For that, I have used the long exact sequence of relative cohomology:
$0\to H^0(\mathbb{R}^2,\mathbb{R}^2-S^1)\to H^0(\mathbb{R}^2)\to H^0(\mathbb{R}^2-S^1)\to H^1(\mathbb{R}^2,\mathbb{R}^2-S^1)\to H^1(\mathbb{R}^2) \to H^1(\mathbb{R}^2-S^1)\to H^2(\mathbb{R}^2,\mathbb{R}^2-S^1)\to 0$.
Now, $\mathbb{R}^2-S^1$= $A\cup B$ where $B$ is contractible and $A$ is homotopy equivalent to $S^1$. Therefore, $$H^0(\mathbb{R}^2-S^1)=\mathbb{Z}^2, H^1(\mathbb{R}^2-S^1)=\mathbb{Z}, H^2(\mathbb{R}^2-S^1)=0.$$
So, $H^2(\mathbb{R}^2,\mathbb{R}^2-S^1)=\mathbb{Z}$ and I also have $$0\to H^0(\mathbb{R}^2,\mathbb{R}^2-S^1)\to \mathbb{Z} \to \mathbb{Z}^2\to H^1(\mathbb{R}^2,\mathbb{R}^2-S^1)\to 0.$$
Nevertheless, I do not know how to compute $H^0(\mathbb{R}^2,\mathbb{R}^2-S^1)$. I know that if $X$ is a space, $H^{0}(X)=\mathbb{Z}^n$ where $n$ is the number of connected components of $X$. But what does it mean in the case of relative cohomology? Thanks in advance!

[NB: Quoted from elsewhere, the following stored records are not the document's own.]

-- ==== Sys2Proof/Machine/Dispatch.lean ====
section
/-! DEFINITION. One arm per constructor of `Instr`: the one call of that instruction's meaning. -/

namespace Sys2Proof.Machine
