/-- What the M operations write when they land. A shift moves the k-rows of its plane up by one and puts its row at k-row 63, leaving
the other plane. A swap exchanges the planes' roles alone. A push adds its column sums to its basin row in the accumulation
format, or stores them, and adds 1 to KSTEP; MZRO's and MPOI's row is stored whole. MBAS sets cursor, stride and clears KSTEP and
the stream, .keep leaves both. Tile status is OR-ed into its entry or cleared. None changes a register of the S, L or V files. -/
def Obligations.MatrixLandings : Prop :=
  (∀ (st : Seat) (row : Row) (k : Nat),
    let t := (Effect.shift false row).onSeat st
    let u := (Effect.shift true row).onSeat st
    (k < 64 → (∀ p ∈ st.p0, p.1 < 64) → tget 0 t.p0 k = (if k = 63 then row else tget 0 st.p0 (k + 1))) ∧ t.p1 = st.p1 ∧
    (k < 64 → (∀ p ∈ st.p1, p.1 < 64) → tget 0 u.p1 k = (if k = 63 then row else tget 0 st.p1 (k + 1))) ∧ u.p0 = st.p0) ∧
  (∀ st : Seat, Effect.swap.onSeat st = { st with act := !st.act }) ∧
  (∀ (s : State) (c n row : Nat) (fmt : MFmt) (sums : Row),
    ((Effect.push row false fmt sums).onState s c n).basinRow c row = sums ∧
    (∀ j, j < 64 → rowWord (((Effect.push row true .rx8 sums).onState s c n).basinRow c row) j =
      k27Add (rowWord (s.basinRow c row) j) (rowWord sums j) % 2 ^ 32) ∧
    (∀ j, j < 64 → fmt ≠ .rx8 → rowWord (((Effect.push row true fmt sums).onState s c n).basinRow c row) j =
      FpFmt.f32.add (rowWord (s.basinRow c row) j) (rowWord sums j) % 2 ^ 32)) ∧
  (∀ (s : State) (c n row : Nat) (v : Row), ((Effect.arrayRow row v).onState s c n).basinRow c row = v) ∧
  (∀ (st : Seat) (row : Nat) (add : Bool) (fmt : MFmt) (sums : Row),
    (Effect.push row add fmt sums).onSeat st = { st with kstep := st.kstep + 1 }) ∧
  (∀ (st : Seat) (c stride : Nat),
    (Effect.basinCtl c stride false).onSeat st = { st with cursor := c, stride := stride, kstep := 0, stream := none, aside := none } ∧
    (Effect.basinCtl c stride true).onSeat st = { st with cursor := c, stride := stride }) ∧
  (∀ (st : Seat) (n m : Nat) (b : BitVec 3),
    tget 0 ((Effect.tileOr n b).onSeat st).tiles m = (if m = n then tget 0 st.tiles n ||| b else tget 0 st.tiles m) ∧
    tget 0 ((Effect.tileClear false n).onSeat st).tiles m = (if m = n then 0 else tget 0 st.tiles m) ∧
    tget 0 ((Effect.tileClear true n).onSeat st).tiles m = 0)

/-- A drawer row that is not ready, and a busy grid. An acting beat from a drawer row that a claim still fills stalls its bundle, and
one from a row whose fill faulted raises trap 16 with the fault's value; a push whose row is ready while the grid is occupied
raises trap 17 with the counted cycles that remain in TVAL. MPOI in user mode raises trap 3. -/
def Obligations.MatrixTraps : Prop :=
  (∀ (f : Mblk) (s : State), s.seat.pred f.g.val = true →
    let key := f.drawer.val * 64 + f.row.val
    (∀ id, tget .ready s.me.rows key = .pending id →
      let stalled : Res := .next (s.stall (s.waitFor .drawer))
      exec (.mshb f) s = stalled ∧ exec (.mpsa f) s = stalled ∧ exec (.mpss f) s = stalled) ∧
    (∀ cause tval, tget .ready s.me.rows key = .faulted cause tval →
      let trap : Res := .next (s.raise 16 tval)
      exec (.mshb f) s = trap ∧ exec (.mpsa f) s = trap ∧ exec (.mpss f) s = trap) ∧
    (tget .ready s.me.rows key = .ready → s.me.idx < s.me.gridUntil →
      let trap : Res := .next (s.raise 17 (BitVec.ofNat 64 ((s.me.gridUntil - s.me.idx) % 256)))
      exec (.mpsa f) s = trap ∧ exec (.mpss f) s = trap)) ∧
  (∀ (f : Mpoi) (s : State), s.seat.pred f.g.val = true → s.seat.sup = false → exec (.mpoi f) s = .next (s.raise 3 s.slotTval))

/-- Layout table entry slots. An acting LTGET and LTHDR give a field of their entry and its header plus an offset after 2 counted
cycles. Outside a pure task, LTSET, LTCPY, BIND and UNBD send their new field, entry, binding or empty binding to the entry after
2 counted cycles; in user mode only for an entry without LOCK (LTSET: and a user field). BIND takes SYNC 1 to 8. A user-mode slot
that may not write its entry raises trap 10, a BIND of another SYNC trap 9, each of a pure task trap 18. The entry a landing
writes changes in that field alone. -/
def Obligations.EntryFieldResults : Prop :=
  (∀ (f : Ltget) (s : State), s.seat.pred f.g.val = true →
    exec (.ltget f) s = .next (s.result (lUnit f.x) f.d 2 (ltGet (s.seat.entry f.e.val) f.code.val))) ∧
  (∀ (f : Ldeb) (s : State), s.seat.pred f.g.val = true →
    exec (.lthdr f) s = .next (s.result (lUnit f.x) f.d 2
      (BitVec.ofNat 64 (lteRead (s.seat.entry f.e.val) 12) + s.srcInt (lUnit f.x) f.b))) ∧
  (∀ (f : Ltset) (s : State), s.seat.pred f.g.val = true → s.seat.pure = false →
    let may := s.seat.sup = true ∨ (f.code.val < 13 ∧ lteRead (s.seat.entry f.e.val) 17 = 0)
    (may → exec (.ltset f) s = .next (s.fly (lUnit f.x) 2 (.lteField f.e.val f.code.val (s.srcInt (lUnit f.x) f.a)) none)) ∧
    (¬ may → exec (.ltset f) s = .next (s.raise 10 (BitVec.ofNat 64 f.e.val)))) ∧
  (∀ (f : Ltcpy) (s : State), s.seat.pred f.g.val = true → s.seat.pure = false →
    let may := s.seat.sup = true ∨ lteRead (s.seat.entry f.ed.val) 17 = 0
    (may → exec (.ltcpy f) s = .next (s.fly (lUnit f.x) 2 (.lteAll f.ed.val (s.seat.entry f.es.val)) none)) ∧
    (¬ may → exec (.ltcpy f) s = .next (s.raise 10 (BitVec.ofNat 64 f.ed.val)))) ∧
  (∀ (f : Lea) (s : State), s.seat.pred f.g.val = true → s.seat.pure = false →
    let v := s.srcInt (lUnit f.x) f.a
    let sync := field v 3 0
    let may := s.seat.sup = true ∨ lteRead (s.seat.entry f.e.val) 17 = 0
    (sync = 0 ∨ 9 ≤ sync → exec (.bind f) s = .next (s.raise 9 (BitVec.ofNat 64 f.e.val))) ∧
    (1 ≤ sync → sync ≤ 8 → may → exec (.bind f) s = .next (s.fly (lUnit f.x) 2 (.lteBind f.e.val sync (field v 23 4)) none)) ∧
    (1 ≤ sync → sync ≤ 8 → ¬ may → exec (.bind f) s = .next (s.raise 10 (BitVec.ofNat 64 f.e.val)))) ∧
  (∀ (f : Le) (s : State), s.seat.pred f.g.val = true → s.seat.pure = false →
    let may := s.seat.sup = true ∨ lteRead (s.seat.entry f.e.val) 17 = 0
    (may → exec (.unbd f) s = .next (s.fly (lUnit f.x) 2 (.lteField f.e.val 16 0) none)) ∧
    (¬ may → exec (.unbd f) s = .next (s.raise 10 (BitVec.ofNat 64 f.e.val)))) ∧
  (∀ (st : Seat) (n m code : Nat) (v : Word), m ≠ n → ((Effect.lteField n code v).onSeat st).entry m = st.entry m) ∧
  (∀ (b : LteBits) (i j v : Nat), i < 28 → j < 28 → i ≠ j →
    lteRead (lteWrite b i v) i = v % 2 ^ ((lteField i).2.1 + 1 - (lteField i).2.2) ∧ lteRead (lteWrite b i v) j = lteRead b j)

$H^0(\mathbb{R}^2,\mathbb{R}^2-S^1)$ is, from the long exact sequence, the kernel of $H^0(\mathbb{R}^2)\to H^0(\mathbb{R}^2-S^1)$.
But this map sends the cocycle that sends every point to $1$ (which corresponds to $1\in \mathbb{Z}$) to the cocycle that does the same thing (and corresponds to $(1,1)\in\mathbb{Z}^2$), therefore it is injective.
Another way to see that it must be injective, is that it's a map $\mathbb{Z\to Z}^2$ and such a map is either injective or $0$ (can you prove that ? ). Now it can't be $0$ ( to see that, though, you must probably argue in a way similar to the one above, so I don't know if it's really that helpful)